YOUR GOAL =
An exact, line-by-line copy is needed, beginning at the line with "host's interface. -/" and ending at the last line of the listing below.

DATASET RECORDS =

-- ==== Sys2Proof/Machine/Core.lean ====
section
/-! DEFINITION. The machine behind the host's interface. -/

def Sys2Proof.core : Host.Core :=
  { State := Sys2Proof.Machine.State, Fault := Sys2Proof.Machine.Fault,
    Refusal := Sys2Proof.Machine.Refusal, step := Sys2Proof.Machine.step,
    reset := Sys2Proof.Machine.State.reset }
end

SOLUTION FOR THIS TASK =
/-! DEFINITION. The machine behind the host's interface. -/

def Sys2Proof.core : Host.Core :=
  { State := Sys2Proof.Machine.State, Fault := Sys2Proof.Machine.Fault,
    Refusal := Sys2Proof.Machine.Refusal, step := Sys2Proof.Machine.step,
    reset := Sys2Proof.Machine.State.reset }
end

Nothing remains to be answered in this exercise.